Все перевернулось в разуме Сахаала. Он убил человека быстро, слишком растерянный, чтобы смаковать момент, и вернулся на старый завод, который превратил в убежище.
Охотник бродил во тьме и размышлял, потом, подчиняясь вспышке ярости, разнес вдребезги древнюю кладку полуразрушенного здания. Когда пелена бешенства отступила, Сахаал сорвал с плеча защитную пластину и начал медленно, точно резать собственную незащищенную плоть.

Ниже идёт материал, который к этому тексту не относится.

/-- YOKE: an isolated core tries its repair when AUTO_REPAIR is set (R513). -/
def hooksYoke (who : Sender) : Hooks := [
  (YOKE_CTL_AUTO_REPAIR, fun v s => ((s.wr YOKE_CTL_AUTO_REPAIR v).tryRepair .a).tryRepair .b),
  (YOKE_CTL_SWITCH, trig (fun s => s.switch who))]

/-- COOP. -/
def hooksCoop (who : Sender) : Hooks := [
  (COOP_PMB_MB0_GO, trig State.pmbMailbox),
  (COOP_SEQ_CTL_DOWN, trig (fun s => s.seqDown who)),
  (COOP_GATE_LO, fun v s => s.writeGate who false v),
  (COOP_GATE_HI, fun v s => s.writeGate who true v),
  (COOP_HEAD_PWR_EN, fun v s => s.writeHeadPwr v)]

/-- An operation of CTX[k].CTL; OP 0 is none. -/
def State.vaultOpGo (s : State) (k : Nat) : State :=
  if s.on (VAULT_CTX_STAT_BUSY k) then s
  else match s.rd (VAULT_CTX_CTL_OP k) with
    | 1 => s.unwrapGo k
    | 2 => s.clearGo k (s.rd (VAULT_CTX_CTL_SLOT k))
    | 3 => s.vaultStart k 3
    | _ => s

/-- VAULT. -/
def hooksVault (who : Sender) : Hooks := [
  (VAULT_ROLLBACK_GO, trig (fun s => s.rollbackGo who (s.rd VAULT_ROLLBACK_TARGET))),
  (VAULT_REVOKE_REQ, fun v s => s.revokeGo who (BitVec.ofNat 4 v)),
  (VAULT_DBG_CTL_GO, trig State.presentToken),
  (VAULT_DBG_CTL_RELOCK, trig (fun s => s.wr VAULT_STAT_DEBUG 0)),
  (VAULT_DBG_CTL_OWNER_PROG, trig State.ownerProg)] ++
  (List.range 8).map (fun k => (VAULT_CTX_CTL_GO k, trig (fun s => s.vaultOpGo k)))

/-- LEDGER. -/
def hooksLedger : Hooks := [(LEDGER_CTL_FLUSH, trig (fun s => s.startFlush true)), (LEDGER_CTL_EXPORT, trig State.exportGo)]

/-- The servo starts when SRC or the enable of PTP changes (R432, R434). -/
def State.startServo (s : State) : State :=
  let runs := s.timeSrc == 2 || (s.timeSrc == 1 && s.on TIME_PTP_CFG_EN)
  ({ s with time := { s.time with good := 0, bad := 0 } } : State).wr TIME_STAT_SERVO (if runs then svAcquiring else svFree)

/-- The counters that DT_CFG.EN clears when written 1. -/
def dtCounters : List Fld := [TIME_DT_CNT0_ACCEPT, TIME_DT_CNT0_DUP, TIME_DT_CNT1_LATE, TIME_DT_CNT1_DISC]

/-- TIME: the steering registers are the servo's while SRC is not FREE (R432). SRC comes last, so it is the SRC before the write that counts. -/
def hooksTime (who : Sender) : Hooks :=
  [TIME_SET_LO, TIME_SET_HI, TIME_INCR_OFF, TIME_ADJ].map (fun f => (f, fun v s => s.steered who f (fun s => s.wr f v))) ++ [
  (TIME_CTL_SET_GO, trig (fun s => s.steered who TIME_CTL_SET_GO State.setGo)),
  (TIME_CTL_ADJ_GO, trig (fun s => s.steered who TIME_CTL_ADJ_GO State.adjGo)),
  (TIME_CTL_ADJ_CANCEL, trig (fun s => s.steered who TIME_CTL_ADJ_CANCEL (fun s => s.setAdj 0))),
  (TIME_DT_CFG_EN, fun v s => s.enClears TIME_DT_CFG_EN dtCounters v),
  (TIME_PTP_CFG_EN, fun v s => if v = s.rd TIME_PTP_CFG_EN ∨ s.timeSrc ≠ 1 then s.wr TIME_PTP_CFG_EN v else (s.wr TIME_PTP_CFG_EN v).startServo),
  (TIME_CTL_SRC, fun v s => if v = s.rd TIME_CTL_SRC then s else (s.wr TIME_CTL_SRC v).startServo)]

/-- The counters of a port, which clear when EN is written 1. -/
def netCounters (k : Nat) : List Fld :=
  [NET_RX_PTP k, NET_RX_DT k, NET_RX_DROP k, NET_RX_FCS k, NET_TX_FRAMES k, NET_PAUSE k, NET_DOWN k] ++
  (List.range 4).flatMap (fun j => [NET_LQ_CNT_LATE_SENT k j, NET_LQ_CNT_DROPPED k j])

/-- NET: without EN a port has no link, and no loss of link is raised for it (R436: a port that loses link while enabled raises NET_LINK); what
STAT shows of a disabled port is a DESIGN CHOICE (notes/assumptions/94). -/
def hooksNet (k : Nat) : Hooks := [
  (NET_CTL_EN k, fun v s =>
    if v = 0 then ((s.wr (NET_CTL_EN k) 0).wr (NET_STAT_LINK k) 0).wr (NET_STAT_AN_DONE k) 0
    else s.enClears (NET_CTL_EN k) (netCounters k) v)]

/-- An encoder input and, in the even one, its pair. -/
def hooksEnc (i : Nat) : Hooks := [
  (ENC_CTL_EN i, enab (fun s => s.encEnable i) (fun s => s.encDisable i false)),
  (ENC_CTL_PWR i, enab (fun s => s.wr (ENC_CTL_PWR i) 1) (fun s => s.encDisable i true)),
  (ENC_CTL_RESTART i, trig (fun s => s.encRestartReq i)),
  (ENC_CAL_CTL_START i, trig (fun s => s.calRequest i)),
  (ENC_CAL_CTL_LOAD i, trig (fun s => s.calLoad i))] ++
  (if i % 2 = 0 then [
    (ENC_DUAL_EN i, enab (fun s => s.dualEnable (i / 2) true) (fun s => s.dualEnable (i / 2) false)),
    (ENC_DUAL_REARM i, trig (fun s => s.wr (ENC_DUAL_EXCLUDED i) 0))] else [])

/-- VIRT: without EN its velocity is 0 and the cells that use it lose their source (R316). -/
def hooksVirt : Hooks := [
  (VIRT_EN, fun v s =>
    if v = 0 ∧ s.on VIRT_EN then (s.wr VIRT_EN 0).virtRest.loseSources else s.wr VIRT_EN v),
  (VIRT_LOAD, trig State.virtLoad)]

/-- AXIS. -/
def hooksAxis (who : Sender) (a : Nat) : Hooks := [
  (AXIS_CTL_EN a, enab (fun s => (s.axOpEnable a 0).1) (fun s => (s.axOpDisable a 0).1)),
  (AXIS_CTL_POS_LOAD a, trig (fun s => s.posLoad who a)),
  (AXIS_CMD_GO a, fun v s => if v = 0 then s else s.axCommand a (if 2 ^ 31 ≤ v then v % 16 else s.rd (AXIS_CMD_OP a))),
  (AXIS_TBL_W a 3, fun v s => s.tblCommit a v)]

/-- LOOP: the time at which PV_SW was written shows whether a REG input is fresh (R362). -/
def hooksLoop (who : Sender) (i : Nat) : Hooks := [
  (LOOP_SP_PV_PV_SW i, fun v s => (s.wr (LOOP_SP_PV_PV_SW i) v).updSlot i (fun l => { l with swAt := some s.now })),
  (LOOP_CTL_EN i, enab (fun s => s.lpEnable who i) (fun s => s.lpDisable i)),
  (LOOP_CTL_COMMIT i, trig (fun s => s.lpCommit who i))]

/-- GOV. -/
def hooksGov : Hooks := [(GOV_STAT_LATCH, trig State.clearLatch), (GOV_TTS_MIN, fun _ s => s.wr GOV_TTS_MIN 0xFFFFFFFF)]

/-- An arena is enabled, with HEAD and TAIL at 0, or disabled, which a STRIP held in Nougat refuses as a class S change (spec/04). -/
def State.writeArenaEn (s : State) (who : Sender) (k v : Nat) : State :=
  let f := NOUGAT_ARENA_EN k
  s.memGate who f (fun s =>
    if v = s.rd f then s
    else if v = 1 then (((s.wr f 1).wr (NOUGAT_ARENA_HEAD k) 0).wr (NOUGAT_ARENA_TAIL k) 0).checkFull k
    else if s.nougat.jobs.any (·.ctx == k) then s.cfgLive who f.addr
    else s.wr f 0)

/-- NOUGAT. -/
def hooksNougat (who : Sender) : Hooks :=
  (NOUGAT_LANE_CTL_RESTORE, fun v s => s.restoreLanes v) ::
  (List.range 8).flatMap (fun k => [
    (NOUGAT_ARENA_EN k, fun v s => s.writeArenaEn who k v), (NOUGAT_ARENA_TAIL k, fun v s => s.writeTail who k v)])

/-- MEMC: CLR_CNT clears the counters (spec/22). -/
def hooksMemc : Hooks :=
  [(MEMC_CTL_CLR_CNT, trig (fun s => s.clearAll [MEMC_ECC_CORR, MEMC_ECC_UNCORR, MEMC_HELD_HELD_NH, MEMC_HELD_HELD_INSP]))]

/-- HOST: the contexts and rings that the word at `addr` belongs to; any write of XS_CNT clears it (spec/22). A CTL.EN written 1 is judged on the function as it was last seen. -/
def hooksHost (who : Sender) (addr : Nat) : Hooks :=
  if 0xE1000 ≤ addr ∧ addr < 0xE1200 then
    let k := (addr - 0xE1000) / 0x40
    [(HOST_CTX_EN k, enab (fun s => s.ctxOn who k (s.ctx k).busMaster (!(s.ctx k).flrBusy)) (fun s => s.ctxOff k)),
     (HOST_CTX_KICK k, fun _ s => s.trigFetch k true)]
  else if 0xE2000 ≤ addr then
    let q := (addr - 0xE2000) / 0x10
    [(HOST_RING_EN q, enab (fun s => s.ringOn q) (fun s => s.ringOff q)), (HOST_RING_ABORT q, trig (fun s => s.abortRing q))]
  else if 0xE0300 ≤ addr ∧ addr < 0xE0320 then
    let k := (addr - 0xE0300) / 4
    [(HOST_XS_CNT_COUNT k, fun _ s => s.wr (HOST_XS_CNT_COUNT k) 0)]
  else []

/-- The counters of a camera port, which clear when PORT_CTL.EN is written 1. -/
def portCounters (p : Nat) : List Fld :=
  [INSP_PORT_CNT0_NO_PIPE p, INSP_PORT_CNT0_BAD_DT p, INSP_PORT_CNT1_ECC_CORR p, INSP_PORT_CNT1_ECC_UNCORR p, INSP_PORT_CNT2_SOT p,
   INSP_PORT_CNT2_CRC p]

/-- INSP. -/
def hooksInsp (who : Sender) (p : Nat) : Hooks := [
  (INSP_CTL_EN p, fun v s => s.memGate who (INSP_CTL_EN p) (fun s => s.pipeEnable who p (v == 1))),
  (INSP_PORT_CTL_EN p, fun v s => s.enClears (INSP_PORT_CTL_EN p) (portCounters p) v),
  (INSP_CCI_MB0_GO p, trig (fun s => s.cciGo p))]

/-- CELL. A release written here finds a lost heartbeat still lost. -/
def hooksCell (who : Sender) (n : Nat) : Hooks := [
  (CELL_CTL_EN n, fun v s => s.memGate who (CELL_CTL_EN n) (enab (fun s => s.cellOn n) (fun s => s.cellOff n) v)),
  (CELL_CTL_RELEASE n, trig (fun s => s.cellRelease n (!s.goose.hbLost))),
  (CELL_CTL_SWAP_REQ n, trig (fun s => s.swapReq n)),
  (CELL_FE_CTL_SOFT_TRIG n, trig (fun s => s.softTrig n)),
  (CELL_NH_CTL_APPLY n, trig (fun s => s.nhUpdate n)),
  (CELL_NH_CTL_CLEAR n, trig (fun s => s.nhClear n)),
  (CELL_NH_VETO_VETO n, fun v s => s.nhVeto n v)]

Успокоиться не получалось.
Прошло сто столетий.
Тела двенадцати жертв послужили делу. Сахаал собрал их, порезанных и ужасно выглядящих, развесил высоко под потолком в наиболее часто используемых проходах и выпустил остатки крови на развалины внизу. С его стороны это было не дикостью и не примитивным объявлением границ территории хищника — скорее данью повелителю, его доктрине и воспитанию.
— Убейте тысячу человек, — эхом отзывался в классе, расположенном на военном корабле «Великая победительница», голос учителя, — не оставляя свидетелей. Чего вы достигли? Кто узнает об этом? Кто будет бояться вас? Кто станет уважать и повиноваться вам?
Но убейте одного и дайте миру увидеть! Повесьте его повыше, изрезанного как можно страшнее. Пусть истекает кровью. А затем... исчезните.
И теперь — кто об этом узнает? Каждый. Кто будет бояться? Каждый. Кто станет подчиняться? Любой!
Люди... У них сильное воображение. Убейте их тысячу — и вас возненавидят. Убейте миллион — и они встанут в очередь, чтобы сразиться с вами. Но стоит лишить жизни единственную жертву, как люди начнут видеть монстров и демонов в каждой тени! Прикончите дюжину, и остальные будут просыпаться с криком по ночам. И они не будут ненавидеть — они будут бояться.
Это — путь повиновения, дети мои. Люди — лишь примитивные, болтливые животные, эти люди... И нам выгодно, чтобы они такими и оставались...
На третий день Сахаал полз пыльными ходами ниже уровней используемых коридоров, слушая испуганные разговоры местных жителей, когда мимо него на поиски убийцы проследовало два отряда из Спиткрика, вооруженные примитивным оружием.